▸ **Activity**:
Please give back only the lines below from the one containing "structure Abreast (s s' : State) : Prop where" to the one containing "exec_decode s', rfl, kblk, nblk, round⟩", each repeated word for word, both ends included.

▸ **Records for this task**:
-- ==== Sys2Proof/Proofs/Progress.lean ====
section
/-! PROOFS. The course of a run (spec/45_orchestration.md section 3): the steps that are left fall with every step until
DONE or FAULT (R210), and two cores with messages of one length stay in step (R218). -/

namespace Sys2Proof.Proofs.Progress

open Sys2Proof.Machine Sys2Proof.Proofs.Preprocessor Sys2Proof.Proofs.BlockDecoder Sys2Proof.Proofs.Expander
open Sys2Proof.Proofs.Compression Sys2Proof.Proofs.Orchestration Sys2Proof.Proofs.Exceptions Sys2Proof.Proofs.Encoding
open Sys2Proof.Proofs.StatusFlags Sys2Proof.Proofs.Invariant Sys2Proof.Proofs.PaddingLaws Sys2Proof.Proofs.HostPort
open Sys2Proof.Proofs.Frames Sys2Proof.Proofs.BlockPass

section Measure

/-- The core steps left before DONE at a PHASE, with `blocks` Blocks to come after the one in progress. -/
def stepsLeftAt (p : BitVec 4) (total blocks t : Nat) : Nat :=
  match decodePhase p with
  | .init => 85 * total + 3
  | .pad => 85 * total + 2
  | .fetch => 85 * blocks + 86
  | .decode => 85 * blocks + 85
  | .expand => 85 * blocks + 84
  | .loadw => 85 * blocks + 83
  | .round => 85 * blocks + (82 - t)
  | .fold => 85 * blocks + 2
  | .format => 1
  | .idle | .done | .reserved11 | .reserved12 | .reserved13 | .reserved14 | .fault | .start _ | .cmdnop _ => 0

section Equations
variable (total blocks t : Nat)

@[simp] theorem stepsLeftAt_init : stepsLeftAt phaseInit total blocks t = 85 * total + 3 := rfl
@[simp] theorem stepsLeftAt_pad : stepsLeftAt phasePad total blocks t = 85 * total + 2 := rfl
@[simp] theorem stepsLeftAt_fetch : stepsLeftAt phaseFetch total blocks t = 85 * blocks + 86 := rfl
@[simp] theorem stepsLeftAt_decode : stepsLeftAt phaseDecode total blocks t = 85 * blocks + 85 := rfl
@[simp] theorem stepsLeftAt_expand : stepsLeftAt phaseExpand total blocks t = 85 * blocks + 84 := rfl
@[simp] theorem stepsLeftAt_loadw : stepsLeftAt phaseLoadw total blocks t = 85 * blocks + 83 := rfl
@[simp] theorem stepsLeftAt_round : stepsLeftAt phaseRound total blocks t = 85 * blocks + (82 - t) := rfl
@[simp] theorem stepsLeftAt_fold : stepsLeftAt phaseFold total blocks t = 85 * blocks + 2 := rfl
@[simp] theorem stepsLeftAt_format : stepsLeftAt phaseFormat total blocks t = 1 := rfl
@[simp] theorem stepsLeftAt_done : stepsLeftAt phaseDone total blocks t = 0 := rfl
@[simp] theorem stepsLeftAt_fault : stepsLeftAt phaseFault total blocks t = 0 := rfl

/-- R210: a run never has more steps left than at INIT. -/
theorem stepsLeftAt_le (p : BitVec 4) (inRange : blocks < total) :
    stepsLeftAt p total blocks t ≤ 85 * total + 3 := by
  unfold stepsLeftAt
  split <;> omega

end Equations

theorem blockCount_pos (L : Nat) : 0 < blockCount L := Nat.succ_pos _

/-- The core steps left in a run of the machine. -/
def stepsLeft (s : State) : Nat :=
  stepsLeftAt s.phase (blockCount s.msglen) (blockCount s.msglen - (s.kblk + 1)) s.t.val

/-- A step of a run: it comes nearer to the end, and the run goes on or is over. -/
def Advances (s t : State) : Prop := stepsLeft t < stepsLeft s ∧ (t.busy = true ∨ t.runOver = true)

variable {s t : State}

/-- A PHASE in which a run goes on or is over. -/
def inRun (p : BitVec 4) : Bool := phaseBusy p || p == phaseDone || p == phaseFault

theorem busy_or_runOver_of_inRun (listed : inRun t.phase = true) : t.busy = true ∨ t.runOver = true := by
  simpa [inRun, or_assoc, State.busy, State.runOver] using listed

theorem advances_of {p q : BitVec 4} (source : s.phase = p) (target : t.phase = q) (sameLength : t.msglen = s.msglen)
    (fewer : stepsLeftAt q (blockCount s.msglen) (blockCount s.msglen - (t.kblk + 1)) t.t.val <
      stepsLeftAt p (blockCount s.msglen) (blockCount s.msglen - (s.kblk + 1)) s.t.val)
    (listed : inRun q = true) : Advances s t := by
  refine ⟨?_, busy_or_runOver_of_inRun (target.symm ▸ listed)⟩
  unfold stepsLeft
  rwa [source, target, sameLength]

end Measure

section Bound
variable {s t : State}

/-- A core step of a run with the invariant answers a state. -/
theorem exec_answers_of_inv (inv : s.Inv) (busy : s.busy = true) : ∃ t, exec (decodePhase s.phase) s = .next t := by
  by_cases atFetch : s.phase = phaseFetch
  · have inside := blockBeyondMsg_eq_false_of_fits (inv.lengthAccepted busy).2
    rw [atFetch]
    obtain ⟨beyond, -⟩ | ⟨-, block, -, answer⟩ | ⟨-, -, answer⟩ := execFetch_cases s
    · exact absurd (inside.symm.trans beyond) nofun
    · exact ⟨_, answer⟩
    · exact ⟨_, answer⟩
  · obtain ⟨t, answer, -⟩ :=
      answersWithoutFault_of_busyButFetch s (busyButFetch_decodePhase s.phase busy atFetch)
    exact ⟨t, answer⟩

/-- R203: along the transition table, the steps left fall. FOLD is where a Block is counted off. -/
theorem advances_of_step (inv : s.Inv) (busy : s.busy = true) (noMove : s.script = []) (stepped : step s = .next t) :
    Advances s t := by
  obtain ⟨-, init, pad, fetch, decode, expand, loadw, roundInner, roundLast, foldMore, foldLast, format, -, -⟩ :=
    phasesFollowTheTable s t noMove stepped
  obtain ⟨-, sameLength, -⟩ :=
    registersChangeOnlyByTheirWriters _ s t ((step_of_no_move noMove).symm.trans stepped)
  have positive := blockCount_pos s.msglen
  have code := eq_code_of_decodePhase s.phase
  have isPhase := formatOf_decodePhase s.phase
  have working : phaseBusy s.phase = true := busy
  generalize decodePhase s.phase = i at code isPhase
  cases i with
  | idle | done | reserved11 | reserved12 | reserved13 | reserved14 | fault => rw [code] at working; cases working
  | start _ | cmdnop _ => cases isPhase
  | init =>
    obtain ⟨target, -⟩ := init code
    exact advances_of (p := phaseInit) code target sameLength (by simp) rfl
  | pad =>
    obtain ⟨target, kblk, -⟩ := pad code
    exact advances_of (p := phasePad) code target sameLength (by simp [kblk]; omega) rfl
  | fetch =>
    obtain ⟨target | target, kblk, -⟩ := fetch code
    · exact advances_of (p := phaseFetch) code target sameLength (by simp [kblk]) rfl
    · exact advances_of (p := phaseFetch) code target sameLength (by simp) rfl
  | decode =>
    obtain ⟨target, kblk, -⟩ := decode code
    exact advances_of (p := phaseDecode) code target sameLength (by simp [kblk]) rfl
  | expand =>
    obtain ⟨target, kblk, -⟩ := expand code
    exact advances_of (p := phaseExpand) code target sameLength (by simp [kblk]) rfl
  | loadw =>
    obtain ⟨target, kblk, t⟩ := loadw code
    exact advances_of (p := phaseLoadw) code target sameLength (by simp [kblk, t]) rfl
  | round =>
    obtain last | inner : s.t.val = 79 ∨ s.t.val < 79 := by omega
    · obtain ⟨target, kblk, -⟩ := roundLast code last
      exact advances_of (p := phaseRound) code target sameLength (by simp [kblk, last]) rfl
    · obtain ⟨target, kblk, t⟩ := roundInner code inner
      exact advances_of (p := phaseRound) code target sameLength (by simp [kblk, t]; omega) rfl
  | fold =>
    have nblk : s.nblk = blockCount s.msglen :=
      have ⟨set, _⟩ := inv.padderSet (by rw [code]; decide) (by rw [code]; decide)
      set
    obtain last | more : s.kblk + 1 = s.nblk ∨ s.kblk + 1 < s.nblk := by have := inv.blockInRange; omega
    · obtain ⟨target, -⟩ := foldLast code last
      exact advances_of (p := phaseFold) code target sameLength (by simp) rfl
    · obtain ⟨target, kblk, -⟩ := foldMore code more
      exact advances_of (p := phaseFold) code target sameLength (by simp [kblk]; omega) rfl
  | format =>
    obtain ⟨target, -⟩ := format code
    exact advances_of (p := phaseFormat) code target sameLength (by simp) rfl

/-- A run with the invariant is over within any bound on the steps left. -/
theorem run_ends (n : Nat) (inv : s.Inv) (busy : s.busy = true) (noMove : s.script = []) (bound : stepsLeft s ≤ n) :
    ∃ k t, k ≤ n ∧ Sys2Proof.core.run k s = .next t ∧ t.runOver = true := by
  induction n generalizing s with
  | zero =>
    obtain ⟨t, answer⟩ := exec_answers_of_inv inv busy
    obtain ⟨fewer, -⟩ := advances_of_step inv busy noMove ((step_of_no_move noMove).trans answer)
    omega
  | succ n ih =>
    obtain ⟨t, answer⟩ := exec_answers_of_inv inv busy
    have stepped := (step_of_no_move noMove).trans answer
    obtain ⟨fewer, goesOn | ended⟩ := advances_of_step inv busy noMove stepped
    · obtain ⟨-, -, -, -, -, -, -, -, -, -, -, -, -, script, -⟩ := registersChangeOnlyByTheirWriters _ s t answer
      obtain ⟨k, u, within, ran, ended⟩ :=
        ih (everyStepKeepsTheInvariant s t inv stepped) goesOn (script.trans noMove) (by omega)
      exact ⟨k + 1, u, Nat.succ_le_succ within, (run_succ_of_step k stepped).trans ran, ended⟩
    · exact ⟨1, t, by omega, run_succ_of_step 0 stepped, ended⟩

end Bound

/-- Settles O49: the steps left at any point of a run are at most those at INIT. -/
theorem runEndsWithinBound : Obligations.RunEndsWithinBound := by
  intro s inv busy noMove
  have positive := blockCount_pos s.msglen
  have bound : stepsLeft s ≤ 3 + 85 * blockCount s.msglen :=
    (stepsLeftAt_le _ _ _ s.phase (by omega)).trans (Nat.add_comm _ _).le
  exact run_ends _ inv busy noMove bound

section Abreast
variable {s s' t : State} {m m' : List Byte}

/-- R218: two cores in the same position of their runs. -/
structure Abreast (s s' : State) : Prop where
  phase : s.phase = s'.phase
  kblk : s.kblk = s'.kblk
  nblk : s.nblk = s'.nblk
  t : s.t = s'.t

/-- With a message in place FETCH takes a Block, at any KBLK. -/
theorem exec_fetch_of_holdsMessage (held : s.HoldsMessage m) :
    ∃ block, exec .fetch s = .next { s with blk := block, phase := phaseDecode } := by
  have inside := blockBeyondMsg_eq_false_of_fits (msglen_le_of_holdsMessage held)
  have written : ∀ j, j < s.msglen → Memory.read s.mem j ≠ none := fun j inMessage => by
    rw [held.bytesAre j (held.lengthIs ▸ inMessage)]
    nofun
  obtain ⟨block, fetched⟩ := streamBlock_isSome fun i _ => streamByte_isSome (written (blockIndex s i))
  exact ⟨block, exec_fetch_of_streamBlock_eq_some inside fetched⟩

/-- A core step takes two such cores to a common position again: what it writes to PHASE, KBLK, NBLK and T it takes from
these, from MSGLEN and from what both messages being in place decides. -/
theorem abreast_exec (p : BitVec 4) (held : s.HoldsMessage m) (held' : s'.HoldsMessage m')
    (sameLength : s.msglen = s'.msglen) (abreast : Abreast s s') :
    ∃ t t', exec (decodePhase p) s = .next t ∧ exec (decodePhase p) s' = .next t' ∧ Abreast t t' := by
  obtain ⟨phase, kblk, nblk, round⟩ := abreast
  have isPhase := formatOf_decodePhase p
  generalize decodePhase p = i at isPhase
  cases i with
  | idle | done | fault => exact ⟨s, s', rfl, rfl, phase, kblk, nblk, round⟩
  | reserved11 | reserved12 | reserved13 | reserved14 => exact ⟨_, _, rfl, rfl, rfl, kblk, nblk, round⟩
  | start _ | cmdnop _ => cases isPhase
  | init => exact ⟨_, _, exec_init s, exec_init s', rfl, kblk, nblk, round⟩
  | pad => exact ⟨_, _, exec_pad s, exec_pad s', rfl, rfl, congrArg blockCount sameLength, round⟩
  | decode => exact ⟨_, _, exec_decode s, exec_decode s', rfl, kblk, nblk, round⟩
  | expand => exact ⟨_, _, exec_expand s, exec_expand s', rfl, kblk, nblk, round⟩
  | loadw => exact ⟨_, _, exec_loadw s, exec_loadw s', rfl, kblk, nblk, rfl⟩
  | format => exact ⟨_, _, exec_format s, exec_format s', rfl, kblk, nblk, round⟩
  | fetch =>
    obtain ⟨block, answer⟩ := exec_fetch_of_holdsMessage held
    obtain ⟨block', answer'⟩ := exec_fetch_of_holdsMessage held'
    exact ⟨_, _, answer, answer', rfl, kblk, nblk, round⟩
  | round =>
    by_cases last : s.t.val = 79
    · have last' : s'.t.val = 79 := by rwa [← round]
      exact ⟨_, _, execRound_last last, execRound_last last', rfl, kblk, nblk, round⟩
    · have next : (⟨s.t.val + 1, by omega⟩ : Fin 80).val = s.t.val + 1 := rfl
      have next' : (⟨s.t.val + 1, by omega⟩ : Fin 80).val = s'.t.val + 1 := by rw [← round]
      exact ⟨_, _, execRound_inner next, execRound_inner next', rfl, kblk, nblk, rfl⟩
  | fold =>
    have next := congrArg (· + 1) kblk
    by_cases last : s.kblk + 1 = s.nblk
    · exact ⟨_, _, exec_fold_last last, exec_fold_last (next.symm.trans (last.trans nblk)), rfl, kblk, nblk, round⟩
    · have more' : s'.kblk + 1 ≠ s'.nblk := by rwa [← kblk, ← nblk]
      exact ⟨_, _, exec_fold_more last, exec_fold_more more', rfl, next, nblk, round⟩

/-- No operation writes MSG, MSGLEN or the parameters, so that a message in place stays in place. -/
theorem holdsMessage_exec {i : Instr} (held : s.HoldsMessage m) (ran : exec i s = .next t) :
    t.HoldsMessage m ∧ t.script = s.script := by
  obtain ⟨mem, msglen, written, -, -, -, -, -, -, -, -, -, cfg, script, -⟩ :=
    registersChangeOnlyByTheirWriters i s t ran
  refine ⟨⟨written.trans held.lengthWritten, msglen.trans held.lengthIs, ?_, ?_⟩, script⟩
  · rw [cfg]; exact held.fits
  · rw [mem]; exact held.bytesAre

end Abreast

/-- Settles O50: by induction on the steps, each of which takes two cores abreast to a common position. -/
theorem controlDependsOnLengthOnly : Obligations.ControlDependsOnLengthOnly := by
  intro n
  induction n with
  | zero =>
    intro s s' m m' _ _ _ _ _ phase kblk nblk round
    exact ⟨s, s', rfl, rfl, phase, kblk, nblk, round⟩
  | succ n ih =>
    intro s s' m m' held held' sameLength noMove noMove' phase kblk nblk round
    have sameMsglen : s.msglen = s'.msglen := by rw [held.lengthIs, held'.lengthIs, sameLength]
    obtain ⟨u, u', answer, answer', abreast⟩ :=
      abreast_exec s.phase held held' sameMsglen ⟨phase, kblk, nblk, round⟩
    obtain ⟨heldNext, script⟩ := holdsMessage_exec held answer
    obtain ⟨heldNext', script'⟩ := holdsMessage_exec held' answer'
    obtain ⟨t, t', ran, ran', position⟩ := ih u u' m m' heldNext heldNext' sameLength (script.trans noMove)
      (script'.trans noMove') abreast.phase abreast.kblk abreast.nblk abreast.t
    exact ⟨t, t', (run_succ_of_step n ((step_of_no_move noMove).trans answer)).trans ran,
      (run_succ_of_step n ((step_at noMove' phase.symm).trans answer')).trans ran', position⟩

end Sys2Proof.Proofs.Progress
end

▸ **Task result**:
structure Abreast (s s' : State) : Prop where
  phase : s.phase = s'.phase
  kblk : s.kblk = s'.kblk
  nblk : s.nblk = s'.nblk
  t : s.t = s'.t

/-- With a message in place FETCH takes a Block, at any KBLK. -/
theorem exec_fetch_of_holdsMessage (held : s.HoldsMessage m) :
    ∃ block, exec .fetch s = .next { s with blk := block, phase := phaseDecode } := by
  have inside := blockBeyondMsg_eq_false_of_fits (msglen_le_of_holdsMessage held)
  have written : ∀ j, j < s.msglen → Memory.read s.mem j ≠ none := fun j inMessage => by
    rw [held.bytesAre j (held.lengthIs ▸ inMessage)]
    nofun
  obtain ⟨block, fetched⟩ := streamBlock_isSome fun i _ => streamByte_isSome (written (blockIndex s i))
  exact ⟨block, exec_fetch_of_streamBlock_eq_some inside fetched⟩

/-- A core step takes two such cores to a common position again: what it writes to PHASE, KBLK, NBLK and T it takes from
these, from MSGLEN and from what both messages being in place decides. -/
theorem abreast_exec (p : BitVec 4) (held : s.HoldsMessage m) (held' : s'.HoldsMessage m')
    (sameLength : s.msglen = s'.msglen) (abreast : Abreast s s') :
    ∃ t t', exec (decodePhase p) s = .next t ∧ exec (decodePhase p) s' = .next t' ∧ Abreast t t' := by
  obtain ⟨phase, kblk, nblk, round⟩ := abreast
  have isPhase := formatOf_decodePhase p
  generalize decodePhase p = i at isPhase
  cases i with
  | idle | done | fault => exact ⟨s, s', rfl, rfl, phase, kblk, nblk, round⟩
  | reserved11 | reserved12 | reserved13 | reserved14 => exact ⟨_, _, rfl, rfl, rfl, kblk, nblk, round⟩
  | start _ | cmdnop _ => cases isPhase
  | init => exact ⟨_, _, exec_init s, exec_init s', rfl, kblk, nblk, round⟩
  | pad => exact ⟨_, _, exec_pad s, exec_pad s', rfl, rfl, congrArg blockCount sameLength, round⟩
  | decode => exact ⟨_, _, exec_decode s, exec_decode s', rfl, kblk, nblk, round⟩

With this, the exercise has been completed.